Start of Supplied data

/-- MSG_TRANSMIT (R56, R57, R69, R71): the next waiting message is sent, the device's own first. A message of a type that a version 1
converter is not sent is refused here where the version was not known when it was accepted. -/
def execMsgTransmit (port : Fin 24) (s : State) : Result :=
  let p := port.val
  let x := s.port p
  .next (
    if !s.lnkReturnFree p then s
    else
      match x.outstanding, x.devQueue, x.software with
      | some _, _, _ => s
      | none, m :: rest, _ =>
        let s1 := s.setPort p { x with devQueue := rest }
        if s.lnkV1 p && !v1Type m.mtype then s1.lnkUnsent p m else (s1.lnkSend p m).lnkSent p m
      | none, [], some m =>
        let s1 := s.setPort p { x with software := none }
        if s.lnkV1 p && !v1Type m.mtype then ((s1.foff (R.LNK_CTRL p) F.LNK_CTRL_SEND_MSG).lnkBusySync p).lnkRefuse p
        else s1.lnkSend p m
      | none, [], none => s)

/-- MSG_ACK_TIMEOUT (R56, R61): a resend, or after three of them MSG_TIMEOUT; a message of a bring-up fails its
attempt, one of a run-time step fails the port. -/
def execMsgAckTimeout (port : Fin 24) (s : State) : Result :=
  let p := port.val
  let x := s.port p
  .next (
    match x.outstanding with
    | none => s
    | some m =>
      if s.beats < m.sent + 128 * s.lnkFrameBeats p then s
      else if m.resends < 3 then
        (s.setPort p { x with outstanding := some { m with resends := m.resends + 1, sent := s.beats } }).emit
          (.linkMessage p m.mtype m.tag m.payload)
      else
        let s1 := ((s.setPort p { x with outstanding := none }).lnkBusySync p).raise (vLNK p) 11
        if m.software then s1.foff (R.LNK_CTRL p) F.LNK_CTRL_SEND_MSG
        else if m.mtype ≤ 3 then s1.lnkMsgFail p
        else if m.mtype = 5 ∧ x.attempt ≠ 0 then s1.lnkAttemptFail p
        else s1.wr (R.LNK_CTRL p) (s1.rd (R.LNK_CTRL p) &&& 0xFFFFFF01#32))

/-! ### Signal and clock -/

/-- LOSS_OF_SIGNAL (R66, R68): a lane in use starts a recovery. -/
def execLossOfSignal (port : Fin 24) (lane : Fin 8) (s : State) : Result :=
  let s1 := (s.foff (R.LNK_LANE_STATUS port lane) F.LNK_LANE_STATUS_SIGNAL).raise (vLNK port) 2
  .next (if s.lnkUsed port lane then s1.lnkRecover port else s1)

/-- SIGNAL_RESTORED (R68). -/
def execSignalRestored (port : Fin 24) (lane : Fin 8) (s : State) : Result :=
  .next (s.fon (R.LNK_LANE_STATUS port lane) F.LNK_LANE_STATUS_SIGNAL)

/-- FWD_CLOCK_LOST (R66, R68). -/
def execFwdClockLost (port : Fin 24) (s : State) : Result :=
  .next (((s.setPort port { s.port port with clkLost := true }).raise (vLNK port) 3).lnkRecover port)

/-- FWD_CLOCK_RESTORED (R68). -/
def execFwdClockRestored (port : Fin 24) (s : State) : Result :=
  .next (s.setPort port { s.port port with clkLost := false })

/-! ### Bring-up phases -/

/-- DOWN_HOLD_END (R489). -/
def execDownHoldEnd (port : Fin 24) (s : State) : Result :=
  let p := port.val
  let x := s.port p
  let held := match x.offSince with
    | some b => decide (b + 10 * beatsPerUs ≤ s.beats)
    | none => false
  .next (if s.lnkState p == lsDown && x.attempt != 0 && x.waiting.isNone && held then s.lnkRetStart p else s)

/-- RET_START_DONE (R62): 64 blocks of 66 bits, one bit a beat. -/
def execRetStartDone (port : Fin 24) (s : State) : Result :=
  let p := port.val
  .next (if s.lnkState p = lsRetStart ∧ (s.port p).since + 64 * 66 ≤ s.beats then s.lnkGo p lsWaitConv else s)

/-- FWD_CLOCK_DETECT (R62). -/
def execFwdClockDetect (port : Fin 24) (s : State) : Result :=
  let p := port.val
  .next (
    if s.lnkState p = lsWaitConv then
      ((s.setPort p { s.port p with clkLost := false }).fset (R.LNK_STATUS p) F.LNK_STATUS_FWD_PWR 0).lnkGo p lsAdapt
    else s)

/-- ADAPT_DONE (R60, R62): within a STEP its limit runs on. -/
def execAdaptDone (port : Fin 24) (s : State) : Result :=
  let p := port.val
  .next (
    if s.lnkState p = lsAdapt then
      if (s.port p).lockFor = .cap then s.lnkGo p lsLock else s.lnkKeep p lsLock
    else s)

/-- Every lane in use holds block and frame lock. -/
def State.lnkLocked (s : State) (p : Nat) : Bool :=
  (s.lnkLanes p).all (fun l => s.flag (R.LNK_LANE_STATUS p l) F.LNK_LANE_STATUS_BLOCK_LOCK
    && s.flag (R.LNK_LANE_STATUS p l) F.LNK_LANE_STATUS_FRAME_LOCK)

/-- LOCK_DONE (R60, R63, R69): CAP, VERIFY, ALIGN alone, or after a wake from DOZE ACTIVE. -/
def execLockDone (port : Fin 24) (s : State) : Result :=
  let p := port.val
  let x := s.port p
  .next (
    if s.lnkState p = lsLock ∧ s.lnkLocked p then
      match x.lockFor with
      | .cap => (s.lnkGo p lsCap).lnkQueue p 1 0
      | .verify => s.lnkVerify p
      | .wake =>
        if x.alignOnly then s.lnkGo p lsAlign
        else ((s.lnkRecount p).lnkGo p lsActive).foff (R.LNK_CTRL p) F.LNK_CTRL_FWD_WAKE
    else s)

End of Supplied data

Your objective ->
What must be returned is a bare number, the count of lines in the entries holding the string "setPort".

Exercise answer ->
7